There's still a few of us around


----------



## OrangeA4 (Oct 31, 2000)

Yeah,
I think us TTS owners are an even more rare breed.
I specifically wanted a DSG so my wife could also drive it. I was tired of driving a manual trans here in L A. I'd maybe have gone TTRS if I could get the DSG here in NA, but I'm really happy with the TTS.
I'm pissed for all the North American TTRS owners who couldn't get those euro seats with the awesome TT embossed upholstery......
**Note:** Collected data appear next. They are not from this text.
/-- R158, R102, as a step: where nothing is captured and nothing can start capture, every step
leaves it so, and takes and transmits no message. THE MODEL'S reading of the agents: issued
commands wait in the outbox (DESIGN CHOICE, assumption log 12), an answer without a request has
no effect (DESIGN CHOICE, log 7), and a callback outside capture delivers nothing (DESIGN CHOICE,
log 25). -/
def Obligations.QuietStaysQuiet : Prop :=
  ∀ s t : State, Quiet s → step s = .next t →
    Quiet t ∧ t.env.taken = s.env.taken ∧ t.env.sent = s.env.sent

/-- R10: FRAME_MAX's bounds, for every value the parameter may have. -/
def Obligations.FrameMaxBounds : Prop :=
  256 ≤ Config.frameMax ∧ Config.frameMax ≤ 65535
end

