/-- No companded value depends on entry 0 (R82). -/
theorem compandWith_congr {lut : BitVec 7 → BitVec 3} (hlut : ∀ i, i ≠ 0 → lut i = readSeglut i)
    {mag : Nat} (h : mag < 32768) : compandWith lut mag = compandWith readSeglut mag := by
  rcases Nat.lt_or_ge mag 256 with hlow | hhigh
  · rw [compandWith_low lut hlow, compandWith_low readSeglut hlow]
  · rw [compandWith, compandWith, hlut _ (magIndex_ne_zero hhigh h)]

/-- Settles O7: the index is not 0 (`magIndex_ne_zero`), and so entry 0 decides no companded value
(`compandWith_congr`). -/
theorem entryZeroNeverEncodes : Obligations.EntryZeroNeverEncodes := by
  refine ⟨fun mag hlo hhi => ?_, fun lut hlut s => ?_⟩
  · have hidx := magIndex_toNat (mag := mag) (by omega)
    exact ⟨hidx, by omega⟩
  · rw [alawEncode, alawEncodeWith, alawEncodeWith, sint16,
      saturate_magnitude_clampMin (BitVec.le_toInt s), compandWith_congr hlut (by omega)]

/-! ### The companded value over all magnitudes -/

/-- The companded values of segment e are 16 e to 16 e + 15. -/
theorem InSegment.compandWith_bounds {mag e : Nat} (h : InSegment mag e) :
    16 * e ≤ compandWith readSeglut mag ∧ compandWith readSeglut mag < 16 * (e + 1) := by
  obtain ⟨-, -, hq, hq'⟩ := inSegment_iff.mp h
  rw [h.compandWith_eq]
  omega

theorem InSegment.exponent_mono {a b e e' : Nat} (h : InSegment a e) (h' : InSegment b e')
    (hab : a ≤ b) : e ≤ e' := by
  have hexp : e + 7 < e' + 8 :=
    (Nat.pow_lt_pow_iff_right (by decide)).mp (h.lower.trans_lt (hab.trans_lt h'.upper))
  omega

theorem compandWith_lt {mag : Nat} (h : mag < 32768) : compandWith readSeglut mag < 128 := by
  rcases Nat.lt_or_ge mag 256 with hlow | hhigh
  · rw [compandWith_low _ hlow]
    omega
  · have hseg := inSegment_readSeglut hhigh h
    obtain ⟨-, hlt⟩ := hseg.compandWith_bounds
    have hle := hseg.le_seven
    omega

/-- From 31744 on a magnitude is in the last step of the last segment (R89). -/
theorem compandWith_top {mag : Nat} (hlo : 31744 ≤ mag) (hhi : mag < 32768) :
    compandWith readSeglut mag = 0x7F := by
  have hquot : mag / 2 ^ (7 + 3) = 31 := by omega
  have hseg : InSegment mag 7 := by
    rw [inSegment_iff, hquot]
    decide
  rw [hseg.compandWith_eq, hquot]

/-- Step 3 changes no companded value (R89). -/
theorem compandWith_min {mag : Nat} (h : mag < 32768) :
    compandWith readSeglut (min mag 32635) = compandWith readSeglut mag := by
  rcases Nat.le_total mag 32635 with hle | hge
  · rw [Nat.min_eq_left hle]
  · rw [Nat.min_eq_right hge, compandWith_top (by decide) (by decide),
      compandWith_top (by omega) h]

/-- A segment's companded values lie below the next one's, and within a segment they grow with the
bits below the leading one (R91). -/
theorem compandWith_mono {a b : Nat} (hab : a ≤ b) (hb : b < 32768) :
    compandWith readSeglut a ≤ compandWith readSeglut b := by
  rcases Nat.lt_or_ge b 256 with hblow | hbhigh
  · rw [compandWith_low _ hblow, compandWith_low _ (hab.trans_lt hblow)]
    exact Nat.div_le_div_right hab
  have hsegb := inSegment_readSeglut hbhigh hb
  obtain ⟨hge, -⟩ := hsegb.compandWith_bounds
  rcases Nat.lt_or_ge a 256 with halow | hahigh
  · have hone := hsegb.one_le
    rw [compandWith_low _ halow]
    omega
  have hsega := inSegment_readSeglut hahigh (hab.trans_lt hb)
  rcases (hsega.exponent_mono hsegb hab).lt_or_eq with hlt | heq
  · obtain ⟨-, hlast⟩ := hsega.compandWith_bounds
    omega
  · rw [hsega.compandWith_eq, hsegb.compandWith_eq, heq]
    exact Nat.add_le_add_left (Nat.sub_le_sub_right (Nat.div_le_div_right hab) 16) _

/-! ### The companded value of a sample -/

/-- The companded value of a sample (R84, steps 1 to 4). -/
def companded (s : Sample) : Nat := compandWith readSeglut (min s.toInt.natAbs 32635)

theorem companded_lt (s : Sample) : companded s < 128 := compandWith_lt (by omega)

/-- The companded value is that of the sample's value after step 1, with no step 3 (R89). -/
theorem companded_eq_clampMin (s : Sample) :
    companded s = compandWith readSeglut (clampMin s.toInt).natAbs := by
  have hlo := BitVec.le_toInt s
  have hhi := BitVec.toInt_lt (x := s)
  have habs : min s.toInt.natAbs 32635 = min (clampMin s.toInt).natAbs 32635 ∧
      (clampMin s.toInt).natAbs < 32768 := by
    unfold clampMin
    split <;> omega
  rw [companded, habs.1, compandWith_min habs.2]

theorem alawEncode_eq (s : Sample) :
    alawEncode s = BitVec.ofNat 8 (companded s) ^^^ signTerm s.toInt ^^^ 0x55 := by
  rw [companded, ← alawEncode_xor, BitVec.xor_assoc, BitVec.xor_self, BitVec.xor_zero]
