-- ==== Sys2Proof/WellFormed.lean ====
section
/-! DEFINITION. Which commands have an encoding (30_encoding R103, R109). -/

namespace Sys2Proof

/-- R109: "An assembler rejects `SET_ROUNDS` with n > 65535 and `PUSH_KEY` with b > 255, since they have no
encoding." SET_ROUNDS with R_MAX < n <= 65535 is well formed; the core answers it with ERR_RANGE. -/
def Instr.wellFormed (i : Instr) : Bool :=
  match i with
  | .nop => true
  | .setRounds n => decide (n ≤ 65535)
  | .clearKey => true
  | .pushKey b => decide (b ≤ 255)
  | .expandKey => true
  | .encrypt => true
  | .decrypt => true

end Sys2Proof
end

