-- ==== Sys2Proof/Laws/Memory.lean ====
section
/-! SUPPORT. The indexed memories: a read after a write, other indices untouched, the canonical form and the range kept. -/

namespace Sys2Proof.Machine

variable {α : Type}

theorem Memory.read?_write (m : Memory α) (i : Nat) (v : α) (n : Nat) :
    Memory.read? (Memory.write m i v) n = if n = i then some v else Memory.read? m n := by
  induction m with
  | nil => simp [Memory.write, Memory.read?, eq_comm]
  | cons e rest ih =>
    obtain ⟨k, x⟩ := e
    simp only [Memory.write]
    split_ifs with h1 h2 h3 h3 h3 <;> simp_all [Memory.read?] <;> grind

theorem Memory.read?_write_same (m : Memory α) (i : Nat) (v : α) :
    Memory.read? (Memory.write m i v) i = some v := by
  rw [Memory.read?_write, if_pos rfl]

theorem Memory.read?_write_other (m : Memory α) {i n : Nat} (v : α) (h : n ≠ i) :
    Memory.read? (Memory.write m i v) n = Memory.read? m n := by
  rw [Memory.read?_write, if_neg h]

/-- What `writeAll` leaves: the new values at `i .. i + vs.length - 1`, every other index as before. -/
theorem Memory.read?_writeAll (vs : List α) (m : Memory α) (i n : Nat) :
    Memory.read? (Memory.writeAll m i vs) n =
      if i ≤ n ∧ n < i + vs.length then vs[n - i]? else Memory.read? m n := by
  induction vs generalizing m i with
  | nil => simp [Memory.writeAll]
  | cons v rest ih =>
    rw [Memory.writeAll, ih, Memory.read?_write]
    by_cases hn : n = i
    · subst hn
      simp
    · by_cases hr : i + 1 ≤ n ∧ n < i + 1 + rest.length
      · have h2 : i ≤ n ∧ n < i + (v :: rest).length := by simp only [List.length_cons]; omega
        have h3 : n - i = (n - (i + 1)) + 1 := by omega
        rw [if_pos hr, if_pos h2, h3, List.getElem?_cons_succ]
      · have h2 : ¬ (i ≤ n ∧ n < i + (v :: rest).length) := by simp only [List.length_cons]; omega
        rw [if_neg hr, if_neg h2, if_neg hn]

theorem Memory.risingFrom_write {low : Nat} (m : Memory α) {i : Nat} (v : α) (hi : low < i)
    (h : Memory.risingFrom low m = true) : Memory.risingFrom low (Memory.write m i v) = true := by
  induction m generalizing low with
  | nil => simp [Memory.write, Memory.risingFrom, hi]
  | cons e rest ih =>
    obtain ⟨k, x⟩ := e
    simp only [Memory.risingFrom, Bool.and_eq_true, decide_eq_true_eq] at h
    simp only [Memory.write]
    split_ifs with h1 h2
    · simp [Memory.risingFrom, hi, h1, h.2]
    · subst h2
      simp [Memory.risingFrom, hi, h.2]
    · simp [Memory.risingFrom, h.1, ih (show k < i by omega) h.2]

/-- A write keeps the canonical form. -/
theorem Memory.wf_write (m : Memory α) (i : Nat) (v : α) (h : Memory.wf m = true) :
    Memory.wf (Memory.write m i v) = true := by
  cases m with
  | nil => simp [Memory.write, Memory.wf, Memory.risingFrom]
  | cons e rest =>
    obtain ⟨k, x⟩ := e
    simp only [Memory.wf] at h
    simp only [Memory.write]
    split_ifs with h1 h2
    · simp [Memory.wf, Memory.risingFrom, h1, h]
    · subst h2
      simpa [Memory.wf] using h
    · exact Memory.risingFrom_write rest v (by omega) h

theorem Memory.wf_writeAll (vs : List α) (m : Memory α) (i : Nat) (h : Memory.wf m = true) :
    Memory.wf (Memory.writeAll m i vs) = true := by
  induction vs generalizing m i with
  | nil => exact h
  | cons v rest ih => exact ih _ _ (Memory.wf_write m i v h)

theorem Memory.below_write {size : Nat} (m : Memory α) {i : Nat} (v : α) (hi : i < size)
    (h : Memory.below size m = true) : Memory.below size (Memory.write m i v) = true := by
  induction m with
  | nil => simp [Memory.write, Memory.below, hi]
  | cons e rest ih =>
    obtain ⟨k, x⟩ := e
    simp only [Memory.below, List.all_cons, Bool.and_eq_true, decide_eq_true_eq] at h ih ⊢
    simp only [Memory.write]
    split_ifs with h1 h2
    · simp [hi, h.1, h.2]
    · simp [hi, h.2]
    · simp [h.1, ih h.2]

theorem Memory.below_writeAll {size : Nat} (vs : List α) (m : Memory α) {i : Nat} (hi : i + vs.length ≤ size)
    (h : Memory.below size m = true) : Memory.below size (Memory.writeAll m i vs) = true := by
  induction vs generalizing m i with
  | nil => exact h
  | cons v rest ih =>
    simp only [List.length_cons] at hi
    exact ih _ (by omega) (Memory.below_write m v (by omega) h)

variable {w : Nat}

/-- A listed table entry is read as it was written. -/
theorem Core.tableWord_of_listed {c : Core w} {i : Nat} {x : Word w} (h : Memory.read? c.table i = some x) :
    c.tableWord i = x := by simp [Core.tableWord, h]

/-- A listed key byte is read as it was written. -/
theorem Core.keyByte_of_listed {c : Core w} {i : Nat} {x : Byte} (h : Memory.read? c.keyBuf i = some x) :
    c.keyByte i = x := by simp [Core.keyByte, h]

/-- A key byte is what KEYBUF and the reset draw make it. -/
theorem Core.keyByte_congr {c d : Core w} (hb : c.keyBuf = d.keyBuf) (hd : c.memDraw = d.memDraw) (i : Nat) :
    c.keyByte i = d.keyByte i := by simp [Core.keyByte, hb, hd]

/-- A table word is what S and the reset draw make it. -/
theorem Core.tableWord_congr {c d : Core w} (ht : c.table = d.table) (hd : c.memDraw = d.memDraw) (i : Nat) :
    c.tableWord i = d.tableWord i := by simp [Core.tableWord, ht, hd]

/-- KEYBUF after a PUSH_KEY: the new byte at KEYLEN, every other byte as before. -/
theorem Core.keyByte_pushKey (c : Core w) (b : Byte) (i : Nat) :
    (c.pushKey b).keyByte i = if i = c.keyLen.toNat then b else c.keyByte i := by
  simp only [Core.keyByte, Core.pushKey, Memory.read?_write]
  split <;> rfl

/-- S after an EXPAND_KEY: the new words from 0 on, every word past them as before. -/
theorem Core.tableWord_installKey (c : Core w) (T : List (Word w)) (r : BitVec 16) (i : Nat) :
    (c.installKey T r).tableWord i = (T[i]?).getD (c.tableWord i) := by
  simp only [Core.tableWord, Core.installKey, Memory.read?_writeAll, Nat.zero_le, true_and, Nat.zero_add, Nat.sub_zero]
  split
  · next h => simp [List.getElem?_eq_getElem h]
  · next h => simp [List.getElem?_eq_none (Nat.le_of_not_lt h)]

end Sys2Proof.Machine
end

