-- ==== Sys2Proof/Tests/Slice0.lean ====
section
/-! SUPPORT. Tests of the model, expected values from spec/95_test_vectors.md and the encodings of spec/30_encoding.md, and for each
statement with hypotheses a concrete witness that meets them. -/

namespace Sys2Proof.Machine.Tests

open Sys2Proof Sys2Proof.Machine

/-! ## Small states -/

/-- RC5CORE-16, -32, -64 with the default configuration. -/
abbrev p16 : Params := Params.default 16
abbrev p32 : Params := Params.default 32
abbrev p64 : Params := Params.default 64

/-- RC5CORE-16 with `EMPTY_KEY_POLICY = REJECT` and `B_MAX = 2`. -/
abbrev p16r : Params := { p16 with emptyKey := .reject, bMax := 2 }

/-- RC5CORE-16 right after reset. -/
abbrev idle16 : Core 16 := Core.afterReset 16 0

/-- The core after KS-3: key [1, 2, 3], r = 1 expanded, block (1, 2). -/
abbrev keyed16 : Core 16 :=
  { idle16 with
    rounds := 1, rActive := 1, keyLen := 3, keyValid := true, dataA := 1, dataB := 2
    keyBuf := [(0, 1), (1, 2), (2, 3)], table := [(0, 0x1836), (1, 0x086E), (2, 0x968A), (3, 0xB732)] }

/-- The core `c` with the command word `v` in flight. -/
abbrev flight (v : Reg64) (c : Core 16) : Core 16 := { c with busy := true, done := false, pending := some v }

/-- The instance `p` with core `c`, host operations `ops` and turns `ts`. -/
abbrev at_ (p : Params) (c : Core p.width) (ops : List HostOp) (ts : List Turn) : State :=
  { params := p, core := c, env := { host := ops, turns := ts, reads := [], draws := 1 } }

/-- RC5CORE-16 about to complete `v` on `c`. -/
abbrev fly (v : Reg64) (c : Core 16) : State := at_ p16 (flight v c) [] []

/-- The result is a next state with property `f`. -/
def passes (r : Result) (f : State → Bool) : Bool :=
  match r with
  | .next t => f t
  | .fault _ => false
  | .refused _ => false

/-- One step from `s` answers a next state with property `f`. -/
def steps (s : State) (f : State → Bool) : Bool := passes (step s) f

/-- What STATUS and INFO read (no free value is needed). -/
def status (s : State) : Reg64 := s.core.statusWord
def info (s : State) : Reg64 := s.core.infoWord

/-! ## Well-formedness, decoding, encoding -/

theorem test_setRounds_65536_is_ill_formed : (Instr.setRounds 65536).wellFormed = false := by decide
theorem test_setRounds_65535_is_well_formed : (Instr.setRounds 65535).wellFormed = true := by decide
theorem test_pushKey_256_is_ill_formed : (Instr.pushKey 256).wellFormed = false := by decide
theorem test_pushKey_255_is_well_formed : (Instr.pushKey 255).wellFormed = true := by decide

/-- R109: the assembler has no line for them. -/
theorem test_no_line_for_ill_formed : lineCommand? (.setRounds 65536) = none ∧ lineCommand? (.pushKey 256) = none := by decide

/- R101 to R105, the words as RSV1 | IMM16 | RSV0 | OPC. -/
theorem test_decode_nop :
    decode (0b00000000000000000000000000000000#32 ++ 0b0000000000000000#16 ++ 0b00000000#8 ++ 0b00000000#8) = .cmd .nop := by
  decide
theorem test_decode_setRounds :
    decode (0b00000000000000000000000000000000#32 ++ 0b1000000000001100#16 ++ 0b00000000#8 ++ 0b00000001#8) =
      .cmd (.setRounds 32780) := by decide
theorem test_decode_clearKey :
    decode (0b00000000000000000000000000000000#32 ++ 0b0000000000000000#16 ++ 0b00000000#8 ++ 0b00000010#8) =
      .cmd .clearKey := by decide
theorem test_decode_pushKey :
    decode (0b00000000000000000000000000000000#32 ++ 0b0000000011110101#16 ++ 0b00000000#8 ++ 0b00000011#8) =
      .cmd (.pushKey 245) := by decide
theorem test_decode_expandKey :
    decode (0b00000000000000000000000000000000#32 ++ 0b0000000000000000#16 ++ 0b00000000#8 ++ 0b00000100#8) =
      .cmd .expandKey := by decide
theorem test_decode_encrypt :
    decode (0b00000000000000000000000000000000#32 ++ 0b0000000000000000#16 ++ 0b00000000#8 ++ 0b00000101#8) =
      .cmd .encrypt := by decide
theorem test_decode_decrypt :
    decode (0b00000000000000000000000000000000#32 ++ 0b0000000000000000#16 ++ 0b00000000#8 ++ 0b00000110#8) =
      .cmd .decrypt := by decide

/-- CM-6, CM-7, CM-8, CM-9: illegal words. -/
theorem test_decode_illegal :
    decode 0x0000000000000007 = .illegal .reservedOpcode ∧ decode 0x0000000000010000 = .illegal .immediate ∧
    decode 0x0000000001000003 = .illegal .immediate ∧ decode 0x0000000100000005 = .illegal .reservedBits ∧
    decode 0x0000000000000105 = .illegal .reservedBits ∧ decode 0xFFFFFFFFFFFFFFFF = .illegal .reservedBits := by decide

/-- The opcode table's words run on the host's two entry points. -/
theorem test_table_words :
    decodeTableWord 64 0x00000000000C0001 = some (.setRounds 12) ∧ decodeTableWord 64 0x0000000000000006 = some .decrypt ∧
    decodeTableWord 64 0x0000000000000007 = none := by decide
theorem test_withFetchWord_runs_the_word :
    steps (State.reset.withFetchWord 64 0x00000000000C0001) (fun t => t.core.rounds == 12 && status t == 2) = true := by decide

/-! ## Arithmetic, the key schedule, the round functions -/

/-- AR-1 to AR-4. -/
theorem test_rotations :
    rotl (0x8001 : Word 16) 17 = 0x0003 ∧ rotr (0x8001 : Word 16) 17 = 0xC000 ∧
    rotl (0x80000001 : Word 32) 32 = 0x80000001 ∧ rotl (0x0123456789ABCDEF : Word 64) 68 = 0x123456789ABCDEF0 := by decide

/-- PK-1, PK-2, PK-3. -/
theorem test_pack :
    pack 16 [2, 5, 4, 42, 87, 245] = [0x0502, 0x2A04, 0xF557] ∧ pack 32 [2, 5, 4, 42, 87, 245] = [0x2A040502, 0x0000F557] ∧
    pack 64 [2, 5, 4, 42, 87, 245] = [0x0000F5572A040502] := by decide

/-- PK-8, PK-9. -/
theorem test_pack_edges :
    pack 64 [255, 255, 255, 255, 255, 255, 255, 255, 255] = [0xFFFFFFFFFFFFFFFF, 0x00000000000000FF] ∧ pack 32 [] = [0] := by
  decide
I'm planning on slowly modding mine, I've got a long list of other things to deal with first.


----------



## thez19 (May 22, 2008)

Ill side with you as well as I am going from a 2010 bmw 135i to a 2012 TTS in May and the 1Addicts.com forums Ive used the past 2 years for my bimmer makes most audi forums look like ass. Namely in the size and organization as the 1 series site is JUST for the 1 series first off so theres no endless looking around for specifics, also theres plenty of traffic thru those forums even thou the 1 series is sort of a rare breed of sports car much like the TT is. I know theres a TT-Forum site specific to the TT but its a UK based site I believe so theres a lot of **** on there that doesnt quite work for me. 

Another thing I have yet to really find on the Audi forums is a decent classifieds area that gets traffic or used parts, wheels, etc.


----------



## GaBoYnFla (Oct 2, 2005)

Well....with the rareity of the car....there just aren't that many out there.....which I consider a good thing....you will rarely see yourself at a red light or at all for that matter....I sure love mine. And only did some minor things....


----------



## DrDomm (Feb 16, 2003)

I'm a big TTS fan. Had mine for 2.5 years. Did a few mods, and tracked it. Loved it. I still defend the DSG whenever someone criticizes it. I've just moved to the RS now, so that's my focus. 

I think the TTS is underated. Enjoy it.


----------



## 32vSC (Oct 11, 2009)

thez19 said:


> ... makes most audi forums look like ass...


Maybe the discussion gets spread out over too many sites?

As for the TTS. Got one. Love it. Not given it up. As for mods. No time in my life for that. The TTS is my parts-gettin' car.

Although, I might do some code upgrades at some point.


----------



## ERod1020 (Aug 13, 2008)

Well it's nice to hear you guys are enjoying yours. I just found a cherry CPO-ed '09 at a dealership in NJ. I am having it shipped to me this week. Cannot wait! 


Do any of you have any feedback on the radio? I think mine has the stock Concert head unit. I was thinking about swapping it out for the Audi Nav. Should I go that route or aftermarket?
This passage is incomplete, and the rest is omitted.